The age of Personalized Medicine is upon us, as whole genome sequencing continues to expand, and regulatory agency approval of clinical tests multiply year over year. However, whereas genome sequencing will identify flaws in an individuals’ genetic makeup, there remains a need to identify biomarkers that account for lifestyle which provide insights into susceptibility or pre-disposition to a particular illness.
Key to this unprecedented evolution in public health and molecular diagnostics driving this scientific model called Precision Medicine, is the use of computerised tools which facilitate the management and knowledge extraction from the vast quantities of data needed to understand these complicated diseases. Sifting of data to find the proverbial ‘needle in the haystack’ which cannot be done by scientists alone.
However, available clinical diagnostics are neither comprehensive nor complete and their current use remains disparate and un-coordinated. Modern medicine demands more be developed and improved methods to better interpret their results.

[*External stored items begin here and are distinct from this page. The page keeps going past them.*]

@[simp] theorem State.failLoad_mems (s : State) (l : Load) (cause : Nat) (fa : Option Word) : (s.failLoad l cause fa).mems = s.mems := by
  cases fa <;> simp only [State.failLoad] <;> split <;> simp

@[simp] theorem State.packetTaken_mems (s : State) (len : Nat) (d : List Byte) : (s.packetTaken len d).mems = s.mems :=
  by simp only [State.packetTaken]; split <;> simp
@[simp] theorem State.streamEnded_mems (s : State) : s.streamEnded.mems = s.mems := by simp [State.streamEnded]

@[simp] theorem State.loadWrites_mems (s : State) (l : Load) (ix : Nat) (d : BitVec 4096) : (s.loadWrites l ix d).mems = s.mems :=
  by simp [State.loadWrites]
@[simp] theorem State.releaseRank_mems (s : State) : s.releaseRank.mems = s.mems := by
  unfold State.releaseRank
  split <;> simp
@[simp] theorem State.openPorts_mems (s : State) : s.openPorts.mems = s.mems := by simp [State.openPorts]
@[simp] theorem State.releasePorts_mems (s : State) : s.releasePorts.mems = s.mems := by
  unfold State.releasePorts
  split <;> simp
@[simp] theorem State.releasePins_mems (s : State) : s.releasePins.mems = s.mems := by
  unfold State.releasePins
  split <;> simp
@[simp] theorem State.showRollback_mems (s : State) : s.showRollback.mems = s.mems := (rfl)
@[simp] theorem State.showBootPend_mems (s : State) : s.showBootPend.mems = s.mems := by
  simp only [State.showBootPend]
  split <;> simp
@[simp] theorem State.groupAdmission_mems (s : State) : s.groupAdmission.mems = s.mems := by simp [State.groupAdmission]
@[simp] theorem State.showLoaded_mems (s : State) (l : Load) : (s.showLoaded l).mems = s.mems := by simp [State.showLoaded]
@[simp] theorem State.groveDone_mems (s : State) (l : Load) (g : Nat) : (s.groveDone l g).mems = s.mems := by simp [State.groveDone]
@[simp] theorem State.headerFailed_mems (s : State) (bank cause : Nat) : (s.headerFailed bank cause).mems = s.mems := by simp [State.headerFailed]

/-! ### ImageCalls -/

@[simp] theorem State.readbackCall_mems (s : State) (c : Call) : (s.readbackCall c).mems = s.mems :=
  by unfold State.readbackCall; repeat' split; all_goals simp
@[simp] theorem State.refreshCells_mems (s : State) (b : Nat) : (s.refreshCells b).mems = s.mems := by simp [State.refreshCells]

@[simp] theorem State.recordUpset_mems (s : State) (ix : Nat) (bits word : Nat) (checkOnly repaired essential : Bool) :
    (s.recordUpset ix bits word checkOnly repaired essential).mems = s.mems := by simp [State.recordUpset]
@[simp] theorem State.noteEssential_mems (s : State) (ix : Nat) : (s.noteEssential ix).mems = s.mems := by simp [State.noteEssential]

@[simp] theorem State.upsetFound_mems (s : State) (ix : Nat) (u : BitVec 4096) (uc : Word) (fetched : Bool) :
    (s.upsetFound ix u uc fetched).mems = s.mems := by unfold State.upsetFound; repeat' split; all_goals simp
@[simp] theorem State.scrubNext_mems (s : State) : s.scrubNext.mems = s.mems := by simp [State.scrubNext]

@[simp] theorem State.scrubFrame_mems (s : State) (flips : BitVec 4096) (checkFlips : Word) (fetched : Bool) :
    (s.scrubFrame flips checkFlips fetched).mems = s.mems := by simp [State.scrubFrame]

/-! ### Lifecycle -/
@[simp] theorem State.lcShow_mems (s : State) : s.lcShow.mems = s.mems := by simp [State.lcShow]

@[simp] theorem State.tokenCheck_mems (s : State) (c : Call) (w : Nat) : (s.tokenCheck c w).2.mems = s.mems :=
  by grind [State.tokenCheck, State.mems, State.raise_mems, State.setErr_mems, State.setF_mems, State.setB_mems]
@[simp] theorem State.endFull_mems (s : State) : s.endFull.mems = s.mems := by simp [State.endFull]

@[simp] theorem State.debugOpenCall_mems (s : State) (c : Call) : (s.debugOpenCall c).mems = s.mems :=
  by unfold State.debugOpenCall; repeat' split; all_goals simp
@[simp] theorem State.debugCloseCall_mems (s : State) (c : Call) : (s.debugCloseCall c).mems = s.mems := by simp [State.debugCloseCall]
@[simp] theorem State.debugTimeout_mems (s : State) : s.debugTimeout.mems = s.mems := by simp [State.debugTimeout]
@[simp] theorem State.debugSecond_mems (s : State) : s.debugSecond.mems = s.mems := by simp [State.debugSecond]

@[simp] theorem State.guideCall_mems (s : State) (words : List Word) : (s.guideCall words).mems = s.mems :=
  by simp only [State.guideCall]; split <;> simp

/-! ### Pitch -/
@[simp] theorem State.showPitch_mems (s : State) (e : Word) (req busy : Bool) : (s.showPitch e req busy).mems = s.mems := by simp [State.showPitch]
@[simp] theorem State.pitchAnswer_mems (s : State) : s.pitchAnswer.mems = s.mems := by simp [State.pitchAnswer]
@[simp] theorem State.pitchNotRun_mems (s : State) (p : Pitch) : (s.pitchNotRun p).mems = s.mems := by simp [State.pitchNotRun]
@[simp] theorem State.beginPitch_mems (s : State) (p : Pitch) : (s.beginPitch p).mems = s.mems := by simp [State.beginPitch]
@[simp] theorem State.pitchGrant_mems (s : State) (p : Pitch) : (s.pitchGrant p).mems = s.mems := by simp [State.pitchGrant]
@[simp] theorem State.nextGroup_mems (s : State) (late : Bool) : (s.nextGroup late).mems = s.mems := by simp [State.nextGroup]
@[simp] theorem State.periodicStart_mems (s : State) (late : Bool) : (s.periodicStart late).mems = s.mems := by simp [State.periodicStart]
@[simp] theorem State.fullStart_mems (s : State) : s.fullStart.mems = s.mems := by simp [State.fullStart]

@[simp] theorem State.pitchStart_mems (s : State) : s.pitchStart.mems = s.mems :=
  by grind [State.pitchStart, State.mems, State.pitchGrant_mems, State.beginPitch_mems, State.dropCheck_mems, State.updBist_mems,
    State.periodicStart_mems, State.fullStart_mems]
@[simp] theorem State.periodicPitch_mems (s : State) (late : Bool) : (s.periodicPitch late).mems = s.mems := by simp [State.periodicPitch]
@[simp] theorem State.grantTimeout_mems (s : State) : s.grantTimeout.mems = s.mems := by
  unfold State.grantTimeout
  split <;> simp
@[simp] theorem State.pitchRetry_mems (s : State) (e : Word) : (s.pitchRetry e).mems = s.mems := by
  unfold State.pitchRetry
  split <;> simp
@[simp] theorem State.holdoffEnd_mems (s : State) : s.holdoffEnd.mems = s.mems := (rfl)
@[simp] theorem State.dbeTimeout_mems (s : State) (e : Word) : (s.dbeTimeout e).mems = s.mems := by
  unfold State.dbeTimeout
  split <;> simp
@[simp] theorem State.linkChecks_mems (s old : State) : (s.linkChecks old).mems = s.mems := by simp [State.linkChecks]
@[simp] theorem State.pitchStop_mems (s : State) : s.pitchStop.mems = s.mems := by
  unfold State.pitchStop
  split <;> simp
@[simp] theorem State.pitchRun_mems (s : State) (c : Call) : (s.pitchRun c).mems = s.mems := by simp [State.pitchRun]
@[simp] theorem State.pitchSchedule_mems (s : State) (c : Call) : (s.pitchSchedule c).mems = s.mems := by simp [State.pitchSchedule]

/-! ### Start -/
@[simp] theorem State.latchTime_mems (s : State) : s.latchTime.mems = s.mems := (rfl)
@[simp] theorem State.timeLatch_mems (s : State) (sub : Nat) : (s.timeLatch sub).mems = s.mems := by simp [State.timeLatch]
@[simp] theorem State.rebuild_mems (s : State) : s.rebuild.mems = s.mems := by
  unfold State.rebuild
  split <;> simp
@[simp] theorem State.keepAon_mems (s old : State) : (s.keepAon old).mems = s.mems := by simp [State.keepAon]
@[simp] theorem State.wakeBlocks_mems (s : State) : s.wakeBlocks.mems = s.mems := by simp [State.wakeBlocks]
@[simp] theorem State.sourcesUp_mems (s : State) : s.sourcesUp.mems = s.mems := (rfl)
@[simp] theorem State.heldEnables_mems (s : State) : s.heldEnables.mems = s.mems := (rfl)
@[simp] theorem State.applyRepairs_mems (s : State) : s.applyRepairs.mems = s.mems := by simp [State.applyRepairs]
@[simp] theorem State.showHeart_mems (s : State) : s.showHeart.mems = s.mems := by simp [State.showHeart]
@[simp] theorem State.noteUnbraced_mems (s : State) : s.noteUnbraced.mems = s.mems := by simp [State.noteUnbraced]
@[simp] theorem State.reportFaults_mems (s : State) : s.reportFaults.mems = s.mems := by simp [State.reportFaults]

/-! ### Power -/
@[simp] theorem State.enterStart_mems (s : State) (target : Nat) (c : Call) : (s.enterStart target c).mems = s.mems := by simp [State.enterStart]
@[simp] theorem State.setPassed_mems (s : State) (n : Nat) : (s.setPassed n).mems = s.mems := (rfl)
@[simp] theorem State.enterLoop_mems (s : State) : s.enterLoop.mems = s.mems := by simp [State.enterLoop]
@[simp] theorem State.enterPins_mems (s : State) : s.enterPins.mems = s.mems := by simp [State.enterPins]
@[simp] theorem State.signBanks_mems (s : State) : s.signBanks.mems = s.mems := (rfl)
@[simp] theorem State.enterArm_mems (s : State) : s.enterArm.mems = s.mems := by simp [State.enterArm]
@[simp] theorem State.modeDone_mems (s : State) (m : Nat) : (s.modeDone m).mems = s.mems := (rfl)
@[simp] theorem State.undoEntry_mems (s : State) (e : Entry) (hold : Bool) : (s.undoEntry e hold).mems = s.mems := by simp [State.undoEntry]
@[simp] theorem State.entryUndo_mems (s : State) : s.entryUndo.mems = s.mems := by
  unfold State.entryUndo
  split <;> simp

@[simp] theorem State.noteCause_mems (s : State) (b : Nat) (pin : Option Nat) : (s.noteCause b pin).mems = s.mems :=
  by unfold State.noteCause; split <;> simp
@[simp] theorem State.lateCause_mems (s : State) (b : Nat) (en : Bool) : (s.lateCause b en).mems = s.mems := by simp [State.lateCause]
@[simp] theorem State.holdEnter_mems (s : State) (c : Call) : (s.holdEnter c).mems = s.mems := by
  unfold State.holdEnter
  split <;> simp
@[simp] theorem State.railRetry_mems (s : State) : s.railRetry.mems = s.mems := by simp [State.railRetry]
@[simp] theorem State.guideWait_mems (s : State) : s.guideWait.mems = s.mems := by simp [State.guideWait]

/-! ### SystemCalls -/
@[simp] theorem State.calendarSecond_mems (s : State) (tj : Int) : (s.calendarSecond tj).mems = s.mems := by simp [State.calendarSecond]
@[simp] theorem State.svcInfo_mems (s : State) (c : Call) : (s.svcInfo c).mems = s.mems := by simp [State.svcInfo]
@[simp] theorem State.pageOwnerCall_mems (s : State) (c : Call) : (s.pageOwnerCall c).mems = s.mems := by simp [State.pageOwnerCall]
@[simp] theorem State.pinOwnerCall_mems (s : State) (c : Call) : (s.pinOwnerCall c).mems = s.mems := by simp [State.pinOwnerCall]
@[simp] theorem State.xtalFailed_mems (s : State) : s.xtalFailed.mems = s.mems := by simp [State.xtalFailed]

/-! ### RopeServe -/

@[simp] theorem State.remoteWrite_mems (s : State) (r n a : Nat) (v : Word) : (s.remoteWrite r n a v).mems = s.mems :=
  by unfold State.remoteWrite; repeat' split; all_goals simp
@[simp] theorem State.setPeer_mems (s : State) (n : Nat) (p : Peer) : (s.setPeer n p).mems = s.mems := (rfl)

The search for biomarkers that accurately detect, diagnose, or better still, predict the onset of specific disease is the preliminary step to advancing clinical molecular diagnostics. These highly sought after and medically consequential diagnostics are critical to the future of healthcare as every individual’s genetics and lifestyle comingle indefinitely, for either good or bad.
One particularly well-recognised biomarker is High-Density Lipoproteins (HDL), often referred to as the “good cholesterol”. For over a half-century, HDL has been the subject of clinical research as a causal agent of disease and remains a therapeutic target for intervention given its observed role promoting beneficial cardiovascular health.

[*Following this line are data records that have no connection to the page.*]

-- ==== Sys2Proof/Syntax.lean ====
section
/-! DEFINITION. Syntax of the Nalfy instructions (R29-R47 and each card) and of the device's own steps (file 95).

One constructor per row of the opcode table. Operand fields hold what the decoder read: a register, a special
operand, a constant. Events carry the data that choose among what the spec leaves open (which request moves, what
another chip or the host sends). -/

namespace Sys2Proof
/-- 32-bit integer types of an integer card (R33, R51). -/
inductive STy where
  | i32 | n32
  deriving DecidableEq, Repr
/-- Integer types (R33, R51). -/
inductive ITy where
  | i32 | n32 | i64 | n64
  deriving DecidableEq, Repr
/-- Scalar float types (R33, R67). -/
inductive FTy where
  | f32 | f16 | bf16 | e4m3
  deriving DecidableEq, Repr
/-- Packed half types (R33). -/
inductive PTy where
  | f16x2 | bf16x2
  deriving DecidableEq, Repr
/-- Rounding modes (R33). -/
inductive Rm where
  | rn | rz | ru | rd
  deriving DecidableEq, Repr
/-- Memory scopes (R15, R34). -/
inductive Scope where
  | wg | cl | die | dev | sys
  deriving DecidableEq, Repr
/-- Scopes of cbar; wg is not one (R167). -/
inductive CScope where
  | cl | die | dev | sys
  deriving DecidableEq, Repr
/-- Retention hints (R34). -/
inductive Hint where
  | dflt | strm | stky | byp
  deriving DecidableEq, Repr
/-- Access sizes (R34). -/
inductive Size where
  | byte | half | word | double | quad
  deriving DecidableEq, Repr
/-- Comparisons of iset (R60). -/
inductive ICmp where
  | eq | ne | lt | le | gt | ge
  deriving DecidableEq, Repr
/-- Functions of pset (R61). -/
inductive PFn where
  | and | or | xor | andn | orn | nand | nor | xnor
  deriving DecidableEq, Repr
/-- Comparisons of fset (R74). -/
inductive FCmp where
  | eq | ne | lt | le | gt | ge | uo | ord
  deriving DecidableEq, Repr
/-- Reduction kinds of a convergence register (R96). -/
inductive RKind where
  | add | minI | maxI | minN | maxN | and | or
  deriving DecidableEq, Repr
/-- Integer atomic operations (R147). -/
inductive AOp where
  | add | and | or | xor | min | max | exch | inc | dec
  deriving DecidableEq, Repr
/-- Float atomic operations (R147). -/
inductive AFOp where
  | add | min | max | exch
  deriving DecidableEq, Repr
/-- Conditions of waita (R150). -/
inductive WCmp where
  | eq | ne | lt | ge
  deriving DecidableEq, Repr
/-- Fence kinds (R162). -/
inductive FKind where
  | acq | rel | ar | sc
  deriving DecidableEq, Repr
/-- Selector of the k guard (R188, R190). -/
inductive KSel where
  | off | a | b | d
  deriving DecidableEq, Repr
/-- Formats of tmma and tmmau (R190). -/
inductive MFmt where
  | bf16 | f16 | e4m3
  deriving DecidableEq, Repr
/-- Formats of tperm, ttrn and trsum (R190). -/
inductive HFmt where
  | bf16 | f16
  deriving DecidableEq, Repr
/-- Formats of tlda (R190). -/
inductive LFmt where
  | f32 | bf16 | f16
  deriving DecidableEq, Repr
/-- Formats of tsta (R190). -/
inductive SFmt where
  | f32 | bf16 | f16 | e4m3
  deriving DecidableEq, Repr
/-- Functions of tpred (R198). -/
inductive TPFn where
  | set | or | andn | rd
  deriving DecidableEq, Repr
/-- System registers (R264). -/
inductive SysReg where
  | fpflags | ctl | cancel | ptroot | vwbase | slotbase | stoparea | ctximg | ctxlen | state | evq | evhead | evtail | evlost | faultack | sfways | frzctl | xlinv
  deriving DecidableEq, Repr
/-- Counter levels (R281). -/
inductive Level where
  | launch | graph | phase | job
  deriving DecidableEq, Repr
/-- Counter words (R281). -/
inductive CWord where
  | done | total | flags
  deriving DecidableEq, Repr
/-- A register of the operand space that can be a destination or name a pair (R35). -/
inductive Reg where
  | v (n : Nat) | w (n : Nat)
  deriving DecidableEq, Repr

/-- A source operand (R35): a lane register, a uniform register, special operand 448 + k, or the constant n. -/
inductive Src where
  | v (n : Nat) | w (n : Nat) | sp (k : Nat) | c (n : Nat)
  deriving DecidableEq, Repr

/-- Stall count, guard predicate and guard negation of a full word (R29, R30, R42). -/
structure Hdr where
  stall : Nat
  g : Nat
  gn : Bool
  deriving DecidableEq, Repr

/-- Conversions of cvt (R82): float to float, integer to float, float to integer. -/
inductive Cvt where
  | ff (dst src : FTy) | ofInt (src : ITy) (dst : FTy) | toInt (dst : ITy) (src : FTy)
  deriving DecidableEq, Repr

/-- One slot of a pair word (R39): its raw fields. -/
structure Slot where
  op : Nat
  d : Nat
  s : Nat
  m : Nat
  deriving DecidableEq, Repr

/-- Accesses that a translation can be asked for (R103, R107). -/
inductive Acc where
  | read | write | rmw | fetch | prefetch
  deriving DecidableEq, Repr

/-- Places where an uncorrectable error can be detected (R119, R303); slice: a word of the slice of a die, of its data or of
its tables, that belongs to a line; unit: a word of a unit that no request names. -/
inductive ErrPlace where
  | reg (core slot tid v : Nat) | line (core slot tid : Nat) | tile (core slot off : Nat) | acc (core slot t i : Nat)
  | sector (pa : Nat) | cache (core ia : Nat) | lease (id : Nat) | slice (die ctx ia : Nat) | unit (k : Nat)
  deriving DecidableEq, Repr

/-- An element of the list that a get through a remote view of another chip carries (R141): its offset in the window and
its bytes, and for a gather element the window offset and size of its index, whose value times a stride is added. -/
structure FarElem where
  off : Nat
  n : Nat
  idx : Option (Nat × Nat × Nat)
  deriving DecidableEq, Repr

/-- What a get from another chip asks for: bytes at its window offset, or its list of elements (R141). -/
structure FarAsk where
  len : Nat
  elems : List FarElem
  deriving DecidableEq, Repr

/-- A stack's temperature (R263). -/
structure StackTemp where
  stack : Nat
  temp : Nat
  deriving DecidableEq, Repr

/-- A port's replay and whether it succeeded (R294). -/
structure PortReplay where
  port : Nat
  good : Bool
  deriving DecidableEq, Repr

/-- Security versions of the firmware, the configuration and the repair list (R305, R306). -/
structure Versions where
  fw : Nat
  cfg : Nat
  repair : Nat
  deriving DecidableEq, Repr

However, in just the last decade, advances in scientific instrumentation have exposed an unforeseen complexity as the number of molecular constituents associated with HDL continues to grow, while offering a level of molecular detail never imagined before. Simply put, just 1 protein with 15 possible modifications, whether based in one’s genetic code or caused by changes brought about lifestyle results in 1.3 trillion possible variations, one of which could be the basis for developing a disease. As is well established, HDL is made up from more than 120 different proteins making the number of variables explode and the identification of ones that matter even more challenging. However,concealed within this HDL complexity lies much unexplored physiology and an untapped collection of novel biomarkers that once identified will bring new diagnostic perspectives to many of the world’s most significant diseases.
Unlocking this knowledge requires cutting edge technologies in patient sample analysis and equally important, the need for biocomputational strategies and new informatic tools.